Though the bounce in energy resource prices has offered a nice boost to MLP shares in the past few weeks, concerns by executive teams that they won’t be able to synthetically create equity market capitalization (not value) through the formation of standalone, publicly-traded yield-sensitive vehicles to take advantage of an ultra-low-interest rate environment may continue for the foreseeable future, in our view. The threat of rising interest rates on the “pricing” of MLPs, for one, lessens the attractiveness of these vehicles for investors “pricing” them on a yield basis versus other alternatives. The threat of rising interest rates on the “valuation” of MLPs offers a higher cost of capital used within any intrinsic value estimation framework, even multiple analyses.

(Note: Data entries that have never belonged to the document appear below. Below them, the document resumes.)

theorem blind_env (m : EnvMove) : BlindR V (fun s => s.envMove m) := by
  intro s
  show ((s.veil V).envMove m).veil V = (s.envMove m).veil V
  unfold State.envMove
  split
  · next u en con p =>
    rw [claimed_veil, pwmAt_veil]
    split
    · exact next_of (veil_veil s)
    · split
      · next w _ => exact next_of (veil_veil (s.setPwm u { w with enable := en, pselConnected := con, pselPin := p }))
      · exact next_of (veil_veil s)
  · next u =>
    rw [claimed_veil]
    split
    · rfl
    · exact next_of (veil_veil (s.setPend u true))
  · next p d o => exact next_of (veil_veil { s with gpio := s.gpio.set p { dir := d, out := o } })

theorem blind_finish (s : State) (i : Inst) :
    ((s.veil V).finishParked (i.veil V)).veil V = (s.finishParked i).veil V := by
  unfold State.finishParked State.asParked
  have h : (State.completionStep { s.veil V with inst := i.veil V }).veil V = (State.completionStep { s with inst := i }).veil V :=
    blind_onUnit (veil_veil { s with inst := i }) fun u w => next_of (veil_veil (({ s with inst := i } : State).teardown u w).stamp.complete)
  refine onNext_alike h fun x y e => next_of ?_
  have hx : x.inst.veil V = y.inst.veil V := congrArg State.inst e
  have := congrArg (fun z : State => ({ z with inst := s.inst.veil V, peers := (s.peers.map (fun j => if j.id = i.id then y.inst else j)).map (fun j => j.veil V) } : State)) e
  refine Eq.trans ?_ this
  simp only [State.veil, List.map_map, State.mk.injEq, true_and, and_true, Inst.veil_veil]
  refine List.map_congr_left fun j _ => ?_
  simp only [Function.comp]
  rw [show (j.veil V).id = j.id from rfl, show (i.veil V).id = i.id from rfl]
  split
  · exact hx
  · exact Inst.veil_veil _

/-- No action reads what the veil hides. -/
theorem blind_agentStep : BlindR V State.agentStep := by
  intro s
  unfold State.agentStep
  rw [envDue_veil, unitDue_veil, handlerDue_veil, finisherDue_veil]
  split
  · next m _ => exact blind_env m { s with env := s.env.tail }
  · split
    · next u w _ => exact blind_unitStep u w s
    · split
      · next u _ => exact next_of (blind_handler u s)
      · cases s.finisherDue with
        | none => exact blind_sequence s
        | some i => exact blind_finish s i

theorem veil_hideEvt (s : State) : s.veil .hideEvt = s.forgetEvt := rfl

theorem Result.veil_hideEvt (o : Result) : o.veil .hideEvt = Result.forgetEvt o := by cases o <;> rfl

theorem veil_hideRst (s : State) : s.veil .hideRst = { s with rst := [] } := by
  simp only [State.veil, Veil.hideRst, Inst.veil, List.map_id']

/-- An action with no reset to come is the action with one to come, but for a build, which shortens the wait for it (R321). -/
theorem agentStep_rst {s m : State} (h : State.agentStep { s with rst := [] } = .next m) (hp : m.past = s.past) :
    s.agentStep = .next { m with rst := s.rst } := by
  have e := blind_agentStep (V := .hideRst) s
  rw [veil_hideRst, h] at e
  cases ha : s.agentStep with
  | next x =>
    rw [ha] at e
    simp only [Result.veil, veil_hideRst, Host.Outcome.next.injEq] at e
    have hx : x.past = s.past := by rw [← hp]; exact (congrArg State.past e).symm
    rcases State.acts_past (State.agentStep_acts ha) with ⟨-, hr⟩ | ⟨o, ho⟩
    · have := congrArg (fun y : State => ({ y with rst := s.rst } : State)) e
      simp only at this
      rw [Host.Outcome.next.injEq]
      rw [this, ← hr]
    · rw [hx] at ho; exact absurd ho (by simp)
  | fault f => rw [ha] at e; cases e
  | refused f => rw [ha] at e; cases e

/-- So is a fault or a refusal. -/
theorem agentStep_rst_stops (s : State) :
    (∀ f, State.agentStep { s with rst := [] } = .fault f → s.agentStep = .fault f) ∧
    ∀ f, State.agentStep { s with rst := [] } = .refused f → s.agentStep = .refused f := by
  have e := blind_agentStep (V := .hideRst) s
  rw [veil_hideRst] at e
  refine ⟨fun f h => ?_, fun f h => ?_⟩ <;> rw [h] at e <;> cases ha : s.agentStep <;> rw [ha] at e <;> cases e <;> rfl

end Sys2Proof.Machine
end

In the former scenario, the “risky” yields of MLPs (any asset that is not riskless is risky) become less attractive to the yields on “risk-free” assets (such as Treasury bills) as interest rates rise, while long duration cash flows are worth less in a rising interest rate environment under the latter valuation scenario.

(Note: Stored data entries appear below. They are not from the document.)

/-- Settles O45: over a step by what its action does to the memory, the write by the read-after-write laws. -/
theorem pixelMemoryIsOnlyTheHosts : Obligations.PixelMemoryIsOnlyTheHosts := by
  refine ⟨fun s s' => step_mem, fun s a b r h hf hd hh _ => ?_⟩
  refine ⟨{ s with host := r, mem := Memory.write s.mem a b }, ?_, rfl, memRead_write_same rfl,
    fun k hk => memRead_write_other rfl hk⟩
  have ⟨_, hfree⟩ := h
  simp only [h.step_idle hf, State.idleStep, hd, Bool.false_eq_true, if_false, hh, act_of_free hfree, State.popHost, List.tail_cons]

/-! ## The duty RAM -/

/-- Settles O50: an action that is no build and no turn changes the duty RAM in these states of FSM only, and PLAYING is none. -/
theorem dutyRamIsFixedDuringPlayback : Obligations.DutyRamIsFixedDuringPlayback := by
  intro s s' hpast hb h hne
  have hwhen := (State.acts_kept (step_acts_of_past h hpast) hb).duty hne
  refine ⟨fun hplay => ?_, hwhen⟩
  rw [hplay] at hwhen
  rcases hwhen with h | ⟨-, h | h | h⟩ <;> cases h

/-- Settles O51: each instance's duty RAM by its moves, the pixel-buffer memory by what a step does to it. -/
theorem memoriesStayCanonical : Obligations.MemoriesStayCanonical := by
  rintro s s' ⟨hmem, h0, hp⟩ h
  refine ⟨?_, step_all (P := fun i => Sparse.wf i.duty = true) (fun _ hm => hm.duty) (fun _ hi => hi) (fun _ _ _ _ => rfl)
    (fun _ _ _ => rfl) (fun _ _ => rfl) h0 hp h⟩
  rcases step_mem h with e | ⟨a, b, -, -, e⟩
  · rw [e]; exact hmem
  · rw [e]; exact Memory.wf_write hmem a b

end Sys2Proof.Machine
end

section
/-! A unit plays the entry it reads, and the completion of a playback, of the running instance or of a parked one. -/

namespace Sys2Proof.Machine

/-! ## A unit at the start of its interval -/

/-- An entry with P = 0 stops the playback (R105). -/
theorem State.unitStep_refused {s : State} {u : Nat} {w : PwmUnit} {i : Inst} (ho : s.owner u = some i)
    (hp : w.pos < w.seqCnt.toNat) (hf : w.fetched = none) (hpol : polarity (s.dmaRead i w w.pos) = false) :
    s.unitStep u w = .refused .reservedDutyEntry := by
  rw [State.unitStep, if_neg (by omega), ho]
  simp only [hf, State.asInst, State.owner_instOf ho, decodeDuty, hpol, if_true]
  rfl

/-- Fetching an entry leaves the unit the one that acts (R195). -/
theorem State.unitDue_fetched {s : State} {u : Nat} {w : PwmUnit} (h : s.unitDue = some (u, w)) (e : Option Entry) :
    (s.setPwm u { w with fetched := e }).unitDue = some (u, { w with fetched := e }) := by
  obtain ⟨hw, hplays, hfirst⟩ := (s.unitDue_iff u w).mp h
  refine (State.unitDue_iff _ _ _).mpr ⟨State.pwmAt_set hw _, hplays, fun v w' hv hw' => hfirst v w' hv ?_⟩
  simpa only [State.pwmAt, State.setPwm_pwm, pwmAt_set_ne _ (Nat.ne_of_lt hv)] using hw'

/-- A unit that has fetched an entry plays it in the next step (R195). -/
theorem step_of_fetched {s : State} {u : Nat} {w : PwmUnit} {i : Inst} {e : Entry} (hr : s.nextRst = none) (he : s.envDue = none)
    (hu : s.unitDue = some (u, w)) (ho : s.owner u = some i) (hi : i.unit = some u) (hp : w.pos < w.seqCnt.toNat) :
    step (s.setPwm u { w with fetched := some e }) = .next { s with
      pwm := s.pwm.set u { w with pos := w.pos + 1, fetched := none, due := w.due + w.period }
      obs := { s.obs with wave := s.obs.wave ++ s.playSegs w (cmpOf e) } } := by
  have ⟨hw, _, _⟩ := (s.unitDue_iff u w).mp hu
  rw [step_of_unit (s := s.setPwm u { w with fetched := some e }) hr he (State.unitDue_fetched hu _),
    State.unitStep_play (s := s.setPwm u { w with fetched := some e }) (State.pwmAt_set hw _) ho hi hp rfl, State.setPwm_pwm,
    List.set_set]
  rfl

/-- Settles O27: one step fetches the entry or refuses it, and the unit still acts, so the next step plays it. -/
theorem unitPlaysTheEntryItReads : Obligations.UnitPlaysTheEntryItReads := by
  intro s u w i hr he hu ho hi hp hf
  have ⟨hw, _, _⟩ := (s.unitDue_iff u w).mp hu
  refine ⟨fun x hx => ?_, fun hpol => ?_, fun hpol => ?_⟩
  · simp only [State.dutyEntry, hx]
  · rw [step_of_unit hr he hu, State.unitStep_refused ho hp hf hpol]
  · refine ⟨_, (step_of_unit hr he hu).trans (State.unitStep_fetch hw ho hi hp hf rfl hpol), rfl, ?_⟩
    refine (step_of_fetched hr he hu ho hi hp).trans ?_
    rw [State.playSegs_eq]
    rfl

/-! ## How far a step lets time pass while the sequencer is stalled -/

/-- The step goes no further than the next cycle, or no further than any event of another agent. -/
def State.StaysBy (s s' : State) : Prop := s'.t ≤ s.t + 1 ∨ ∀ e ∈ s.nextEvents, s'.t ≤ max e (s.t + 1)

theorem State.staysBy_of_le {s s' : State} (h : s'.t ≤ s.t) : s.StaysBy s' := Or.inl (by omega)

theorem State.passTo_staysBy (s : State) : s.StaysBy (s.passTo (s.t + 1)) := Or.inl (by rw [State.passTo_t]; omega)

/-- A pause goes to its end or to an event before it (R288). -/
theorem State.pause_staysBy (s : State) (stop : Option Nat) : s.StaysBy (s.pause stop) := by
  obtain ⟨hgt, -, hle⟩ := s.pauseEnd_spec stop
  refine Or.inr fun e he => ?_
  have := hle e (Or.inr he)
  rw [State.pause, State.passTo_t]; omega

/-- A WAIT n goes no further than a pause of n cycles (R111). -/
theorem State.waitMove_t_le (s : State) (n : Nat) : (s.waitMove n).t ≤ (s.pause (some (s.t + n))).t := by
  have hpause : (s.pause (some (s.t + n))).t = max s.t (s.pauseEnd (some (s.t + n))) := State.passTo_t _ _
  unfold State.waitMove
  split
  · rw [hpause]; exact Nat.le_max_left _ _
  · split
    · next hle => rw [hpause, State.passTo_t, State.popHost_t]; omega
    · exact Nat.le_refl _

theorem State.StaysBy.of_le {s m s' : State} (h : s.StaysBy m) (hle : s'.t ≤ m.t) : s.StaysBy s' :=
  h.imp (Nat.le_trans hle) fun h e he => Nat.le_trans hle (h e he)

/-- A stall lets an action be a pause. -/
theorem State.act_staysBy {s s' : State} {k : State → Result} (hs : s.stalled = true) (h : s.act k = .next s') : s.StaysBy s' := by
  rw [State.act, if_pos hs] at h
  cases h; exact s.pause_staysBy _

/-- A build begins a new time (R320). -/
theorem exec_chip_t {w : BitVec 3} {s m : State} (h : exec (decodeChip w) s = .next m) : m.t = 0 := by
  rcases exec_chip w s with ⟨c, -, e⟩ | ⟨r, e⟩
  · rw [e] at h; cases h; rfl
  · rw [e] at h; cases h

theorem exec_order_t {w : BitVec 2} {s m : State} (h : exec (decodeOrder w) s = .next m) : m.t = 0 := by
  rcases exec_order w s with ⟨c, -, e⟩ | ⟨r, e⟩
  · rw [e] at h; cases h; rfl
  · rw [e] at h; cases h

/-- A stalled sequencer in IDLE: a cycle passes, the host waits or builds, or the stall holds up its move (log 11). -/
theorem State.idleStep_staysBy {s s' : State} (hs : s.stalled = true) (h : s.idleStep = .next s') : s.StaysBy s' := by
  unfold State.idleStep at h
  split at h
  · cases h; exact s.passTo_staysBy
  · split at h
    · cases h; exact s.passTo_staysBy
    · next n _ _ => cases h; exact (s.pause_staysBy _).of_le (s.waitMove_t_le n)
    · exact State.act_staysBy hs h
    · exact State.act_staysBy hs h
    · exact State.act_staysBy hs h
    · exact State.staysBy_of_le (by rw [exec_chip_t h]; exact Nat.zero_le _)
    · exact State.staysBy_of_le (by rw [exec_order_t h]; exact Nat.zero_le _)

/-- In every state of FSM the step of a stalled sequencer stays by every event (R288, R291, R300). -/
theorem State.sequence_staysBy {s s' : State} (hs : s.stalled = true) (h : s.sequence = .next s') : s.StaysBy s' := by
  cases hstuck : s.inst.stuck with
  | true =>
    rw [sequence_of_stuck hstuck] at h
    cases h; exact s.pause_staysBy _
  | false =>
    rw [sequence_of hstuck] at h
    cases hf : s.inst.fsm with
    | idle => simp only [hf] at h; exact State.idleStep_staysBy hs h
    | waitActive =>
      simp only [hf] at h
      split at h
      · cases h; exact s.pause_staysBy _
      · exact State.act_staysBy hs h
    | waitLatch | fbBackoff =>
      simp only [hf] at h
      split at h
      · exact State.act_staysBy hs h
      · cases h; exact s.pause_staysBy _
    | playing =>
      simp only [hf] at h
      split at h
      · split at h
        · exact State.act_staysBy hs h
        · cases h; exact s.pause_staysBy _
      · exact State.act_staysBy hs h
    | bbHigh | bbLow | encoding | completion | fbHigh | fbLow | fbCheck =>
      simp only [hf] at h
      exact State.act_staysBy hs h

/-! ## The other agents take no time -/

theorem State.envMove_t {s m : State} {v : EnvMove} (h : s.envMove v = .next m) : m.t = s.t := by
  unfold State.envMove at h
  split at h
  · split at h
    · cases h; rfl
    · split at h <;> cases h <;> rfl
  · split at h
    · cases h
    · cases h; rfl
  · cases h; rfl

theorem State.playEntry_t {s m : State} {c : BitVec 15} (h : s.playEntry c = .next m) : m.t = s.t := by
  obtain ⟨u, w, -, -, hn⟩ := onUnit_next h
  cases hn; rfl

theorem exec_duty_t {d e : Entry} {s m : State} (h : exec (decodeDuty d e) s = .next m) : m.t = s.t := by
  rcases exec_duty d e s with hx | ⟨-, hx⟩
  · rw [hx] at h
    obtain ⟨u, w, -, -, hn⟩ := onUnit_next h
    cases hn; rfl
  · rw [hx] at h; cases h

theorem State.unitStep_t {s m : State} {u : Nat} {w : PwmUnit} (h : s.unitStep u w = .next m) : m.t = s.t := by
  unfold State.unitStep at h
  split at h
  · cases h; rfl
  · split at h
    · cases h
    · next i ho =>
      split at h
      · obtain ⟨j, x, -, hx, rfl⟩ := State.asInst_next h
        exact (exec_duty_t hx :)
      · split at h
        · next k hk =>
          obtain ⟨j, x, hj, hx, rfl⟩ := State.asInst_next h
          rw [State.owner_instOf ho] at hj
          cases hj
          rw [exec_symbolOf hk { s with inst := i } rfl] at hx
          exact (State.playEntry_t hx :)
        · obtain ⟨j, x, -, hx, rfl⟩ := State.asInst_next h
          exact (State.playEntry_t hx :)

theorem State.seqendHandler_t (s : State) (u : Nat) : (s.seqendHandler u).t = s.t := by
  unfold State.seqendHandler State.clearActive
  split
  · split <;> rfl
  · split <;> rfl
  · rfl

theorem State.finishParked_t {s m : State} {i : Inst} (h : s.finishParked i = .next m) : m.t = s.t := by
  obtain ⟨x, hx, hm⟩ := onNext_next h
  obtain ⟨u, w, -, -, hn⟩ := onUnit_next hx
  cases hn; cases hm; rfl

/-- An action takes no time, or it is the sequencer's, with no other agent due. -/
theorem State.agentStep_t {s m : State} (h : s.agentStep = .next m) : m.t = s.t ∨ s.othersWait ∧ s.sequence = .next m := by
  unfold State.agentStep at h
  split at h
  · exact Or.inl (State.envMove_t h :)
  · next he =>
    split at h
    · exact Or.inl (State.unitStep_t h)
    · next hu =>
      split at h
      · cases h; exact Or.inl (s.seqendHandler_t _)
      · next hh =>
        split at h
        · exact Or.inl (State.finishParked_t h)
        · next hf => exact Or.inr ⟨⟨he, hu, hh, hf⟩, h⟩

/-! ## The completion of a parked instance -/

/-- An unstalled cycle is no earlier than the next one. -/
theorem nextFree_le {ws : List Window} {t c : Nat} (hle : t ≤ c) (hc : inWindows ws c = false) :
    ∃ e, nextFree ws t = some e ∧ e ≤ c := by
  cases he : nextFree ws t with
  | none =>
    rw [nextFree_none he c hle] at hc
    cases hc
  | some e =>
    obtain ⟨-, -, hbefore⟩ := nextFree_some he
    refine ⟨e, rfl, Nat.not_lt.mp fun hlt => ?_⟩
    rw [hbefore c hle hlt] at hc
    cases hc

/-- While a parked instance has its completion to make, no action lets time pass beyond an unstalled cycle (R197). -/
theorem State.agentStep_le_of_finisher {s m : State} {i : Inst} {c : Nat} (hi : s.finisher = some i) (h : s.agentStep = .next m)
    (hle : s.t ≤ c) (hc : ¬ s.blocked c) : m.t ≤ c := by
  have hfree : inWindows s.blockers c = false := by simpa [State.blocked] using hc
  rcases State.agentStep_t h with ht | ⟨⟨-, -, -, hdue⟩, hseq⟩
  · omega
  have hs : s.stalled = true := by
    cases hs : s.stalled with
    | true => rfl
    | false => rw [State.finisherDue, hs, hi] at hdue; cases hdue
  have hlt : s.t < c := Nat.lt_of_le_of_ne hle fun e => hc (e ▸ State.blocked_of_stalled hs)
  obtain ⟨e, he, hec⟩ := nextFree_le hle hfree
  have hev : e ∈ s.nextEvents := (s.mem_nextEvents e).mpr (by simp [State.finisherChance, hi, he])
  rcases State.sequence_staysBy hs hseq with ht | hall
  · omega
  · have := hall e hev; omega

That said, the results from midstream MLPs thus far in the third quarter haven’t been bad, in our view. Magellan Midstream (MMP) raised its internal “distributable cash flow” guidance and now expects modest growth in the metric versus flat expectations previously. We had believed original expectations were conservative, so we can’t read too much into the revision. CONE Midstream (CNNX) was another highlight from the quarterly results thus far, increasing full-year 2015 guidance for EBITDA and internal “distributable cash flow.” Shares rallied 25%+ on the news, but the MLP’s share price has been cut by a third since late 2014 (it’s hard to get excited about that). We noted the entity as having among the least adjusted net leverage in the group here. Even Boardwalk (BWP), which slashed its payout in 2014, put up good numbers. Interestingly, the latter is the most undervalued MLP out of the ones we cover (see table below).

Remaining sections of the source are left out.